Credit: Courtesy of Sandia National Laboratories, SUMMiTTM Technologies,
www.mems.sandia.gov
IBM logo made up of 35 atoms of xenon on nickel.
This logo is 17 nanometres long and was made with a scanning tunnelling microscope. The technique used here was developed in IBM’s laboratories in Zurich by Gerd Binning and Heinrich Rohrer - 1986 Nobel Prize for Physics.
© IBM, Eigler (IBM Almaden Visualization Lab)
Japanese ideogram (kanji) meaning "atome".
This kanji was made by IBM researchers from iron atoms on copper. The image was produced using a scanning tunnelling microscope.
© IBM, Lutz & Eigler (IBM Almaden Visualization Lab)
"CO man" or the carbon monoxide figure.
Molecules of carbon monoxide on platinum. Produced in IBM’s Almaden research laboratory, California.
© IBM, Zeppenfeld & Eigler (IBM Almaden Visualization Lab)
An atom of xenon (in blue) on a nickel surface.
The top of the nickel atoms is shown in magenta. This image was acquired using a scanning tunnelling microscope.

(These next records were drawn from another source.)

-- ==== Sys2Proof/Machine/Serve.lean ====
section
/-! DEFINITION. The service of a request (R169 to R172): the frame at the head of a link's receive queue, the checks in R171's
order, the owner's part, the reply. And the shape of every other event. -/

namespace Sys2Proof.Machine

/-- An event of a part that runs: its effect, then the end of the event. A part held in reset acts on none. -/
def State.event (f : Dev → Dev) (s : State) : Host.Outcome State Fault Refusal :=
  .next (if s.dev.hold.isSome then s else { s with dev := (f s.dev).finish })

/-- An event of an input line: the level is the line's in any case; a part that runs acts on the change. -/
def State.lineEvent (line : Dev → Dev) (f : Dev → Dev) (s : State) : Host.Outcome State Fault Refusal :=
  .next (if s.dev.hold.isSome then { s with dev := line s.dev } else { s with dev := (f (line s.dev)).finish })

/-- What an owner answers: a status with the contents of the reply, formed from the state as the event leaves it, or a reply
to be formed when a store write completes (R170). -/
inductive Answer where
  | now (st : Status) (items : Dev → List Item)
  | later

/-- A refusal that carries nothing more than its code (section 12.3). -/
def refuse (st : Status) : Answer := .now st fun _ => []

/-- An owner's part of a request: its condition block and its own fields. -/
abbrev Owner := Option Cond → List Byte → Dev → Dev × Answer

/-- A refusal changes nothing. -/
def refused (d : Dev) (st : Status) : Dev × Answer := (d, refuse st)

/-- The reason a watch id of a condition block fails, or none when it passes (R163, section 12.3). -/
def Dev.watchFails (d : Dev) (l : Link) (id : Nat) : Option Nat :=
  match d.wtb.entries.find? fun w => decide (w.id = id) && decide (w.owner = l) with
  | none => some 1
  | some w =>
    match d.recordStamp w.kind w.key with
    | none => some 2
    | some st => if st = w.stamp then none else some 3

/-- R163, the watch check: the failing ids with their reasons. -/
def Dev.failing (d : Dev) (l : Link) (c : Cond) : List (Nat × Nat) :=
  c.ids.filterMap fun id => (d.watchFails l id).map fun r => (id, r)

/-- The entries of a link among the ids given are removed. -/
def Dev.dropIds (l : Link) (ids : List Nat) (d : Dev) : Dev :=
  d.dropWatches fun w => decide (w.owner = l) && ids.contains w.id

/-- R164: in CONSUME mode the block's entries are removed when the reply is OK. -/
def Dev.consume (l : Link) (c : Cond) (ok : Bool) (d : Dev) : Dev :=
  if c.consume && ok then d.dropIds l c.ids else d

/-- The owner's part, and CONSUME when its reply is OK (R164). -/
def runOwner (l : Link) (owner : Owner) (c : Option Cond) (b : List Byte) (d : Dev) : Dev × Answer :=
  match owner c b d, c with
  | (d1, .now .ok items), some c => (d1.consume l c true, .now .ok items)
  | r, _ => r

/-- R172: the master check. -/
def Dev.mayServe (d : Dev) (l : Link) (ty : Byte) (b : List Byte) : Bool := decide (d.msa.master = some l) || openToEither ty b

/-- The STALE refusal: the failing ids with their reasons; their entries are removed (R163, section 12.3). -/
def Dev.stale (l : Link) (fails : List (Nat × Nat)) (d : Dev) : Dev × Answer :=
  (d.dropIds l (fails.map (·.1)),
    .now .stale fun _ => u16 fails.length :: fails.flatMap fun f => [u8 f.1, u8 f.2])

/-- R171: the checks of a request of a known type, in order. -/
def judgeRequest (l : Link) (f : Frame) (owner : Owner) (d : Dev) : Dev × Answer :=
  match f.split with
  | none => refused d .short
  | some (blk, b) =>
    if b.length < ownNeed f.ty b then refused d .short
    else if f.hasCond then
      if condTypes.contains f.ty then
        match blockOf blk with
        | none => refused d .badValue
        | some c =>
          if d.mayServe l f.ty b then
            if (d.failing l c).isEmpty then runOwner l owner (some c) b d else d.stale l (d.failing l c)
          else refused d .notMaster
      else refused d .badValue
    else if d.mayServe l f.ty b then runOwner l owner none b d
    else refused d .notMaster

/-- The frame a link has to serve (R169): the head of its queue, with its reply place empty, not in service already. -/
def Dev.toServe (d : Dev) (l : Link) : Option Frame :=
  let r := d.link l
  if r.isDown || r.inService || r.reply.isSome then none else r.queue.head?

/-- The reply put in the reply place; the frame leaves the queue (R169). -/
def Dev.answer (l : Link) (f : Frame) (st : Status) (items : List Item) (d : Dev) : Dev :=
  d.modLink l fun r => { r with reply := some ⟨f.ty, f.tag, st, items⟩, queue := r.queue.tail, inService := false }

/-- The end of a service: the reply is formed from the state the event leaves, or the frame stays in service (R170). -/
def Dev.conclude (l : Link) (f : Frame) (a : Answer) (d : Dev) : Dev :=
  match a with
  | .now st items => (d.answer l f st (items d)).pump
  | .later => (d.modLink l fun r => { r with inService := true }).pump

/-- The service of the frame `f` of link `l` by an owner: one event (R169). -/
def Dev.serveFrame (l : Link) (f : Frame) (owner : Owner) (d : Dev) : Dev :=
  let r := judgeRequest l f owner d
  r.1.settle.conclude l f r.2

/-- The service of a request of type `ty` on link `l`; with no such frame to serve, the event does not happen (entry 2). -/
def serve (ty : Byte) (l : Link) (owner : Owner) (s : State) : Host.Outcome State Fault Refusal :=
  .next (if s.dev.hold.isSome then s
    else match s.dev.toServe l with
      | some f => if f.ty = ty then { s with dev := s.dev.serveFrame l f owner } else s
      | none => s)

/-- The reply of a request that waited for its store write (R170): discarded when the link is DOWN, sent otherwise. -/
def Dev.answerLater (l : Link) (st : Status) (items : Dev → List Item) (d : Dev) : Dev :=
  let r := d.link l
  if r.inService then
    match r.queue with
    | [] => d.modLink l fun r => { r with inService := false }
    | f :: fs =>
      if r.isDown then d.modLink l fun r => { r with inService := false, queue := fs }
      else d.answer l f st (items d)
  else d

end Sys2Proof.Machine
end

© IBM, Eigler (IBM Almaden Visualization Lab)
Representation of a copper surface on the nanometric scale.
The distance from the bottom of the hollow to the highest ridge is about 0.04 angströms (1 angström = 0.1 nanometre).
© IBM, Crommie, Lutz & Eigler (IBM Almaden Visualization Lab)
"Quantum Stadium".
Figure produced by arranging 48 iron atoms on a copper surface. Its width is about 5 nanometres. This image was produced using a scanning tunnelling microscope: it shows that electrons behave like waves.
© IBM, Crommie, Lutz & Eigler (IBM Almaden Visualization Lab)
Close-up of the “Quantum Stadium”.
Electrons behave like waves: they form a concentric cloud that ripples like the surface of water when a pebble is dropped into it. One of the most remarkable direct visualisations of the laws of quantum mechanics.
© IBM, Crommie, Lutz & Eigler (IBM Almaden Visualization Lab)
This crystal is made up of 12 sodium atoms and 16 iodine atoms.
The aim was to create a 2D structure, but the atoms spontaneously twisted into a 3D crystal.
© IBM, Hopkinson, Lutz & Eigler (IBM Almaden Visualization Lab)
Molecule on copper made up of 8 caesium atoms and 8 iodine atoms.
First colour mapping image (computer texture application technique).
© IBM, Hopkinson, Lutz & Eigler (IBM Almaden Visualization Lab)
Alignment of carbon nanotubes.
This battery of vertically-aligned carbon nanotubes - which grow under the influence of a plasma enhanced by chemical condensation - is interspersed with copper in order to produce a composite displaying optimal thermal properties for cooling computer chips.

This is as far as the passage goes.